Barış Harekâtı’nın yıl dönümünde bazı sınır ve geçiş kapılarında yaşanan gerginliklere dikkat çeken Üstel, bu eylemlerin büyük kısmının savaş yaşamamış Rum gençleri tarafından gerçekleştirildiğini belirtti. “Yeni nesil Rum gençlerinin Türk düşmanlığıyla yetiştirilmesi, adadaki barış için büyük bir tehdittir. Rum gençler, okullarda insani değerlerden uzak bir anlayışla adeta zehirleniyor,” diye konuştu.
Rum liderliğinin her fırsatta müzakerelere hazır olduğunu ifade ettiğini ancak güven artırıcı önlemlerin samimiyetle uygulanması gerektiğini kaydeden Üstel, “Eğer gerçekten güven inşa edilmek isteniyorsa, önce Rum eğitim sisteminde Türk düşmanlığından vazgeçilmelidir” dedi.
“Bizim Okullarımızda Düşmanlık Aşılanmaz”
KKTC’de eğitimin barış temelli olduğunu söyleyen Başbakan, “Çocuklarımızı düşmanlık duygularıyla yetiştirmiyoruz. Barışçıl bir anlayışla hareket ediyoruz. Yabancı gözlemciler de Kıbrıslı Türklerin Rumlara göre daha barışçıl bir halk olduğunu sıkça dile getiriyor” dedi.

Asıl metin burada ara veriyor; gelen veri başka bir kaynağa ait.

-- ==== Sys2Proof/Machine/Transmit.lean ====
section
/-! DEFINITION. The supervisor transmitter: reply frames (R169, R180) and what is sent next (R168, R183). -/

namespace Sys2Proof.Machine

/-- Value of a result code (R169). -/
def ResultCode.value : ResultCode → Nat
  | .done => 0 | .clamped => 1 | .noSuch => 2 | .badRequest => 3 | .refused => 4 | .inSequence => 5 | .listFull => 6
  | .duplicate => 7 | .storeBusy => 8 | .storeFailed => 9 | .busy => 10

/-- The frame of a reply: the request's kind with its most significant bit set, the request's tag, the code and the data
(R180). -/
def replyFrame (r : Reply) : List Byte := supervisorFrame (r.kind ||| 128#8) r.tag (byteOf r.code.value :: r.data)

/-- A reply begins to be sent: its request or its busy-list entry becomes SENDING (R168). -/
def beginReply (r : Reply) (p : Part) : Part :=
  { p with
    supTx := some { what := .reply r.serial, frame := replyFrame r }
    requests := p.requests.map fun q => if q.serial == r.serial then { q with condition := some .sending } else q
    busyList := p.busyList.map fun b => if b.serial == r.serial then { b with sending := true } else b }

/-- The idle supervisor transmitter sends the head of the reply order, else a report that the allowance covers (R168). -/
def sendNext (p : Part) : Part :=
  if p.supTx.isSome then p
  else
    match p.replies with
    | r :: rest => beginReply r { p with replies := rest }
    | [] => sendReport p

end Sys2Proof.Machine
end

Rum yönetimini kilisenin eğitim üzerindeki etkisini azaltarak, barışçıl ve evrensel değerlere dayalı bir müfredat benimsemeye çağıran Üstel, “Unutulmamalıdır ki barış, tüm insanlık için bir güvencedir,” ifadelerini kullandı.
“Türkiye’nin Garantörlüğü Varlığımız İçin Hayati”
Başbakan Üstel açıklamasında ayrıca, Türkiye’nin etkin ve fiili garantörlüğünün Kıbrıs Türk halkı için taşıdığı önemi vurguladı. “Türkiye her alanda yanımızda olmaya devam ediyor. Bugün Orta Doğu’da yaşananlara, özellikle Filistin halkının maruz kaldıklarına baktığımızda, Türkiye’nin desteğinin ne denli kıymetli olduğunu daha iyi anlıyoruz,” dedi.